Saturday, November 27, 2010

Belmont's First International Entrepreneurship Course

I was approached by one of my entrepreneurship professors a few weeks ago during an event we put on for International Business Society.  It was a Food Around the World fundraiser that I think I blogged about -- it was a great success and created a great environment for faculty and students to mix and mingle, sharing thoughts and a meal.

I might have mentioned before that I've been given the privilege of creating my own major -- one that's not in the catalog -- which, to me, was one of the most appealing facets of the program when I applied to Belmont. The major I've put together is called International Entrepreneurship; I've essentially fused our International Business and Entrepreneurship programs and thrown in some language/cultural focus, a neat internship, some study abroad trips, and a relevant thesis. I'm finding that the major I've put together is very pertinent to the demands of today's global economy, and I've been pleasantly surprised at the way prospective employers have reacted to seeing it on my resume. In fact, during my first phone interview for the State Department internship, I was told that this never-before-seen major was one of the things that immediately stood out and distinguished my application from those of the standard Political Science and International Relations majors who constitute the majority of applicants. My interviewer essentially said that a global focus on entrepreneurship is a rising objective of the State Department, and my educational background uniquely prepares me to step into a role in this field.

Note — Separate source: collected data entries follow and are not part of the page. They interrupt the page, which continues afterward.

/-- The address and the word count of a transaction. -/
def spiAddr (b : List Byte) : Nat := (u8 b 1 * 65536 + u8 b 2 * 256 + u8 b 3) / 4 * 4
def spiCount (b : List Byte) : Nat := if u8 b 4 = 0 then 64 else u8 b 4

/-- Is the port enabled (R397)? -/
def State.spiOn (s : State) : Bool := s.sys.powered && s.rb Adr.ACC_OPT 0

/-- The words of a write, each at the next address; the last of BAR0 is followed by the first. -/
def State.spiWords (m : State → Master) : Nat → List Word → State → State
  | _, [], s => s
  | a, w :: ws, s => State.spiWords m ((a + 4) % 0x400000) ws (s.writeReg (m s) a w)

/-- SPI_WRITE_TRANSACTION (R397): the bytes between the edges of chip select. -/
def execSpiWriteTransaction (bytes : List Byte) (s : State) : Host.Outcome State Fault Refusal :=
  .next (
    let n := spiCount bytes
    let body := bytes.take (bytes.length - 4)
    if ¬ s.spiOn ∨ u8 bytes 0 ≠ 2 then s
    else if bytes.length ≠ 9 + 4 * n ∨ crc32c body ≠ wd (u32 bytes (bytes.length - 4)) ∨ 0x400000 ≤ spiAddr bytes then
      s.incReg Adr.ACC_SPI_ERR
    else s.spiWords State.spiMaster (spiAddr bytes) (leWords n (bytes.drop 5)))

/-- The words that a read returns, and the state after. -/
def State.spiRead : Nat → Nat → State → List Byte × State
  | 0, _, s => ([], s)
  | n + 1, a, s =>
    let t := s.readReg s.spiMaster a
    let (l, u) := State.spiRead n ((a + 4) % 0x400000) t
    (leBytes 4 t.bus.toNat ++ l, u)

/-- SPI_READ_TRANSACTION (R397). -/
def execSpiReadTransaction (bytes : List Byte) (s : State) : Host.Outcome State Fault Refusal :=
  .next (
    let n := spiCount bytes
    if ¬ s.spiOn ∨ u8 bytes 0 ≠ 0x0B ∨ bytes.length < 5 then s
    else if 0x400000 ≤ spiAddr bytes then
      let b := zeros (4 * n)
      s.emit (.spi (b ++ leBytes 4 (crc32c b).toNat))
    else
      let (b, t) := s.spiRead n (spiAddr bytes)
      t.emit (.spi (b ++ leBytes 4 (crc32c b).toNat)))

end Sys2Proof.Machine
end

Just tonight, while doing research for a marketing paper, I ran across this new (2010) initiative sponsored by the State Department:
The Global Entrepreneurship Program (GEP) is a U.S. State Department-led effort to promote and spur entrepreneurship around the world. Announced by Secretary of State Hillary Rodham Clinton at the Presidential Summit on Entrepreneurship in April 2010, the GEP highlights the Obama Administration’s commitment to use America’s entrepreneurial culture to advance entrepreneurship in emerging markets and developing countries. The program is managed as an interagency team, which includes USAID, the Overseas Private Investment Corporation (OPIC) the Millennium Challenge Corporation, among others, and is led by the U.S. State Department’s Bureau of Economic Affairs/Office of Commercial and Business Affairs.
 It's lucky for me that my research interests line up with some now-sought-after skills!

I wouldn't say that anyone at Belmont was exactly skeptical of my choice in major, but I did have to do a considerable amount of research to justify the integrity of the major before the Honors Council (whose approval of my proposal creates a legal contract between the University and me, making this major as legitimate as any in the catalog).  "What's your major?" always accompanies an introduction to any college student, and the inevitable follow-up to stating mine is: "WHAT are you going to do with that!?"  You know you have an unorthodox major when even faculty members are asking.

Well, the nature of these questions are changing.  Or rather, the attitudes of those asking have changed. You might remember Dr. Jose Gonzalez, the professor whose feedback gave me the confidence to launch my thesis research. (If not, go ahead and click the link above to read about what happened last year - it's rather significant to the event at hand.) A few weeks ago, during the Food Around the World fundraiser Dr. Gonzalez pulled me aside and said, "Hey, I'm teaching a course in International Entrepreneurship next semester, and I'm working on developing the syllabus right now.  Rather than get student feedback on the back end, after I've taught the course once, I'd like to get your suggestions now on the syllabus, textbook, and material you'd like to see taught."

I felt so honored that he would seek my opinion in developing this new course.  I'll certainly be taking the course next year when I return from Russia, so it's a really neat opportunity to insert my thoughts and questions ahead of time.  Helping develop the course content will certainly ensure that I get as much as I can out of it - I'm really excited about this!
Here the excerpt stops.